La mobilisation des agriculteurs, née en Ariège, s’étend désormais à toute l’Occitanie. En cause : les protocoles sanitaires liés à la dermatose nodulaire contagieuse (DNC). Face à la montée des tensions, la présidente de la Région Occitanie, Carole Delga, demande au Premier ministre d’ouvrir d’urgence le dialogue.

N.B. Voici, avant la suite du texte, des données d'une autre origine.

-- ==== Sys2Proof/Certificates/Slice0/Obligations.lean ====
section
/-! DEFINITION. The statements for the provers, by chapter. `Answers c s post` says that command `c` answers a next state
with the queue unchanged and a part that `post` describes. In a frame, `p = { s.part with f := p.f }` says that no field
but `f` has changed. Where a docstring names log entries, the statement rests on those choices of the model's: entry 10,
that a command with nothing to act on changes nothing; entry 12, how blocks pass messages and results. -/

open Sys2Proof Sys2Proof.Machine

/-! ### The machine as a whole -/

/-- A step with a command at the front of the queue is that command's meaning on the state with the queue's rest. -/
def Obligations.StepTakesTheFrontCommand : Prop :=
  ∀ (c : Instr) (s : State), step { s with pending := c :: s.pending } = exec c s

/-- Every command, in every state, answers a next state. What it does to the part does not depend on the queue, and the
queue stays as it stands: no rule of the spec stops the part. -/
def Obligations.EveryCommandAnswers : Prop :=
  ∀ c : Instr, ∃ f : Part → Part, ∀ (p : Part) (q : List Instr), exec c ⟨p, q⟩ = .next ⟨f p, q⟩

/-- With no command waiting and no internal event ready, one tick passes and nothing else changes, but the machine stands
still while a sample or a byte that is due has not arrived; with one internal event ready, the step is that event. This is
the model's choice (log entry 3). -/
def Obligations.IdleStepTicksOrTakesTheReadyEvent : Prop :=
  (∀ p : Part, p.ready = [] → p.linkWaits = false →
      let reached (due : Nat) : Prop := due ≤ p.now
      let dataDue : Prop := (∃ g due, p.pcv.grant = some g ∧ g.sampleTimer = some due ∧ reached due) ∨
        ∃ due, p.opc.byteTimer = some due ∧ reached due
      (¬ dataDue → step ⟨p, []⟩ = .next ⟨{ p with ticks := p.ticks + 1 }, []⟩) ∧
        (dataDue → step ⟨p, []⟩ = .next ⟨p, []⟩)) ∧
    ∀ (p : Part) (c : Instr), p.ready = [c] → step ⟨p, []⟩ = exec c ⟨p, []⟩

/-- What either reset leaves in the part-owned words with the STOP input released: the Layout word, STATION and the
first-fault words, the nest blocks, the frame slots' status words and the capture slots' part words (R2). `State.reset` is
the part as a power-on reset leaves it there. Model's choice: log entries 6, 7. -/
def Obligations.ResetMemoryWords : Prop :=
  (∀ (c : Instr) (s : State), c = .powerOnReset ∨ c = .reset → s.part.stopPressed = false →
    Answers c s fun p =>
      p.word layoutAt = 0x08000801#32 ∧ p.word stationAt = 0 ∧ p.word ffStateAt = 0 ∧
        p.word ffStepAt = 0xFFFFFFFF#32 ∧ p.word ffTimeAt = 0 ∧
        (∀ n : NestId, p.word (nestAt n 4) = 0xFFFFFFFF#32 ∧ p.word (nestAt n 5) = 0xFFFFFFFF#32 ∧
          p.word (nestAt n 6) = 0xFFFFFFFF#32 ∧ p.word (nestAt n 7) = p.nestStateWord n ∧
          p.word (nestAt n 7) = (if (s.part.fxc.get n).clampClosed then 0x20#32 else 0) ∧
          p.word (nestAt n 13) = 0xFFFFFFFF#32) ∧
        (∀ (n : NestId) (k : Nat), k ∈ [8, 9, 10, 11, 12, 14, 15] → p.word (nestAt n k) = 0) ∧
        (∀ (n : NestId) (f : Fin 16) (k : Nat), k ∈ [6, 7] → p.word (frameAt n f k) = 0) ∧
        ∀ (n : NestId) (f : Fin 8) (k : Nat), k ∈ [2, 3, 4, 5, 6, 7] → p.word (captureAt n f k) = 0) ∧
    exec .powerOnReset State.reset = .next State.reset

/-! ### Chapter 1 -/

/-- Either reset with the STOP input released leaves every block at the values its chapter gives (R18, R25, R73, R74, R93,
R116, R130, R144, R179). Each fixture comes back CLAMPED or OPEN by its clamp-closed image. A device reset taken during a
panel transfer leaves that transfer's state, cut, until the end of its byte in shift. The images stand as they read. A
watch request on its way outlives a device reset, and an owner's outcome and a replay's report on their way are late.
Model's choice: log entries 7, 8, 11, 12. -/
def Obligations.ResetsClearTheBlocks : Prop :=
  ∀ (c : Instr) (s : State), c = .powerOnReset ∨ c = .reset → s.part.stopPressed = false →
    Answers c s fun p =>
      p.ticks = 0 ∧ p.watchQueue = [] ∧ p.factor = 0 ∧ p.mask = 0 ∧ p.intreq = false ∧ p.firstFault = none ∧
        p.station = .run ∧ p.stopPressed = false ∧ p.powerQueue = [] ∧ p.poweringCount = 0 ∧
        p.choices = s.part.choices ∧
        (∀ n, p.nsq.get n =
          { state := .stopped, retired := none, limit := none, position := none, step := none, deadline := none
            waitTimer := none, hold := .none, skipping := false, unit := ⟨0, .none, 0, 0, 0, 0, none, 0, 0⟩
            fault := .none, faultSeq := none, report := none, unhanded := false }) ∧
        (∀ n, let f := s.part.fxc.get n
          p.fxc.get n =
            { f with
              state := if f.clampClosed then .clamped else .opened
              drive := if f.drive = .closing ∨ f.drive = .opening then .holdingStill else f.drive
              switchClosed := false, comparator := none, fuseLimit := 0, tripArmed := false, motionTimer := none
              inrushTimer := none, dischargeTimer := none, heldStep := false, powerOn := none }) ∧
        (∀ n, (∀ i, p.channel n i = ⟨⟨.off, false, 0, 0, 0, 0, 0⟩, 0, 0, false, none, none, none⟩) ∧
          (∀ i, p.sender n i = ⟨0, 0, none⟩) ∧ (∀ i, (p.stu.get n).lines.get i = .released) ∧
          (p.stu.get n).replay = .none) ∧
        (∀ n, let b := p.buc.get n
          b.on = false ∧ b.rate = none ∧ b.mute = false ∧ b.nacks = 0 ∧ b.tx = none ∧ b.rx = none ∧
            b.loadWait = none ∧ b.check = none ∧
            (∀ k, p.slot n k =
              { state := .stopped, frameDef := none, payload := 0, preload := false, due := none, pendingDue := none
                stagedPayload := none, stagedLines := none, sent := 0, nack := 0 }) ∧
            ∀ k, p.filter n k = ⟨none, ⟨0, 0, 0, 0, 0, false, 0, false, false⟩⟩) ∧
        (∀ n, (p.gmn.get n).running = false ∧ (p.gmn.get n).check = none ∧
          ∀ g, p.gauge n g = ⟨(s.part.gauge n g).image, none, 0, false, 0, 0, 0⟩) ∧
        (∀ n, (p.lpc.get n).currents = (s.part.lpc.get n).currents ∧ (p.lpc.get n).watch = none ∧
          ∀ i, p.input n i = ⟨(s.part.input n i).level, none, none, 0, 0⟩) ∧
        p.pcv.relays = 0 ∧ p.pcv.grant = none ∧ p.pcv.queue = [] ∧ (∀ n, p.pcv.records.get n = none) ∧
        p.sent = (if c = .reset then s.part.sent.filterMap (fun m => match m with
          | .watchRequest _ | .late _ => some m
          | .ownerOutcome _ | .replayEnded _ | .replayCut _ => some (.late m)
          | .lidAbort _ | .supplyTrip _ | .stationStop _ | .panelStop => none) else []) ∧
        (let o := s.part.opc
          let cut : Prop := c = .reset ∧ o.link ≠ .idle
          (∀ n, p.opc.lamps.get n = .off) ∧ (cut → p.opc.link = o.link ∧ p.opc.shift = o.shift ∧ p.opc.cut = true ∧
            p.opc.byteTimer = o.byteTimer.map fun due => due - s.part.now) ∧
            (¬ cut → p.opc.link = .idle ∧ p.opc.shift = none ∧ p.opc.cut = false ∧ p.opc.byteTimer = none) ∧
            p.opc =
              { p.opc with
                buffered := none, rest := [], cursor := none, index := 0, pollTimer := 10000, pollPending := false
                clearPending := true, buttonPass := .latched, buttonFail := .latched, buttonRepeat := .latched
                prompts := [] })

Depuis près d’une semaine, les agriculteurs de l’Ariège sont vent debout contre les protocoles sanitaires imposés par l’État. Le mouvement s’est rapidement étendu à l’ensemble de la région Occitanie.
La contestation a débuté à Bordes-sur-Arize, où les éleveurs ont tenté d’empêcher l’abattage d’un cheptel de plus de 200 bovins. Une intervention massive des forces de l’ordre a marqué les esprits. Depuis 48 heures, la mobilisation s’est déplacée sur la RN 20, axe stratégique menant à la frontière andorrane, régulièrement bloqué. Et sur de nombreux points stratégiques dans toute l’Occitanie.
« Il est temps d’intervenir »
Ce dimanche matin, la présidente de la Région Occitanie, Carole Delga, a interpellé le Premier ministre. Elle lui demande d’agir rapidement pour « garantir, dans les plus brefs délais, un dialogue franc et sincère avec les agriculteurs », estimant qu’il s’agit du seul moyen d’apaiser une situation qui se tend dans de nombreux départements, bien au-delà de l’Occitanie.
Tout en réaffirmant sa confiance dans la science et les solutions de progrès, Carole Delga refuse toute récupération politique. « Je ne serai jamais du côté des populistes démagogues », écrit-elle, tout en reconnaissant le choc suscité par les images d’animaux abattus.
Une détresse largement partagée
« De très nombreux Français, aux côtés de nos éleveurs, sont choqués », souligne-t-elle, dénonçant notamment « l’usage massif de la force publique » lors de l’intervention dans une exploitation ariégeoise.
« Ils mesurent surtout la détresse d’éleveurs qui connaissent la douleur violente de perdre leur cheptel et, plus que tout, l’investissement et le sens d’une vie – et même de la vie de plusieurs générations(…) ».
La présidente de Région a également mis en avant une gestion de crise perçue par de nombreux citoyens comme le symbole d’un fossé grandissant entre les territoires ruraux et le pouvoir central.
« Éviter l’escalade, restaurer la confiance »
À quelques jours du débat européen sur l’accord Mercosur, Carole Delga appelle à éviter toute escalade et à redonner confiance à une profession qui se sent « abandonnée ou trahie » par les pouvoirs publics, malgré le soutien massif de la population française au monde agricole.
« Nous devons tout faire pour éviter l’escalade et l’affrontement. Nous devons tout faire, singulièrement à quelques jours du débat européen sur le Mercosur, pour redonner rapidement confiance à une profession meurtrie. Elle s’estime abandonnée ou trahie par les pouvoirs publics, alors qu’elle continue à être massivement soutenue par les Françaises et les Français de par leur participation à notre souveraineté alimentaire.
« Dans nos territoires, derrière chaque agriculteur, chaque éleveur, chaque viticulteur, c’est en effet un visage que l’on connaît, une voix que l’on apprécie, une famille que l’on côtoie car, de génération en génération, elle a transmis ce qu’il y a de plus beau : travailler durement mais toujours fièrement la terre de ce pays. »
Estimant qu’une réponse « bureaucratique et froide » serait inadaptée, l’élue plaide pour une méthode fondée sur l’échange, la compréhension et la recherche collective de l’intérêt général. Elle appelle le Premier ministre à réunir rapidement l’ensemble des parties concernées.
« C’est à vous de donner cette impulsion décisive », conclut-elle, évoquant une profession « symbole vivant de ce que la France produit de meilleur ».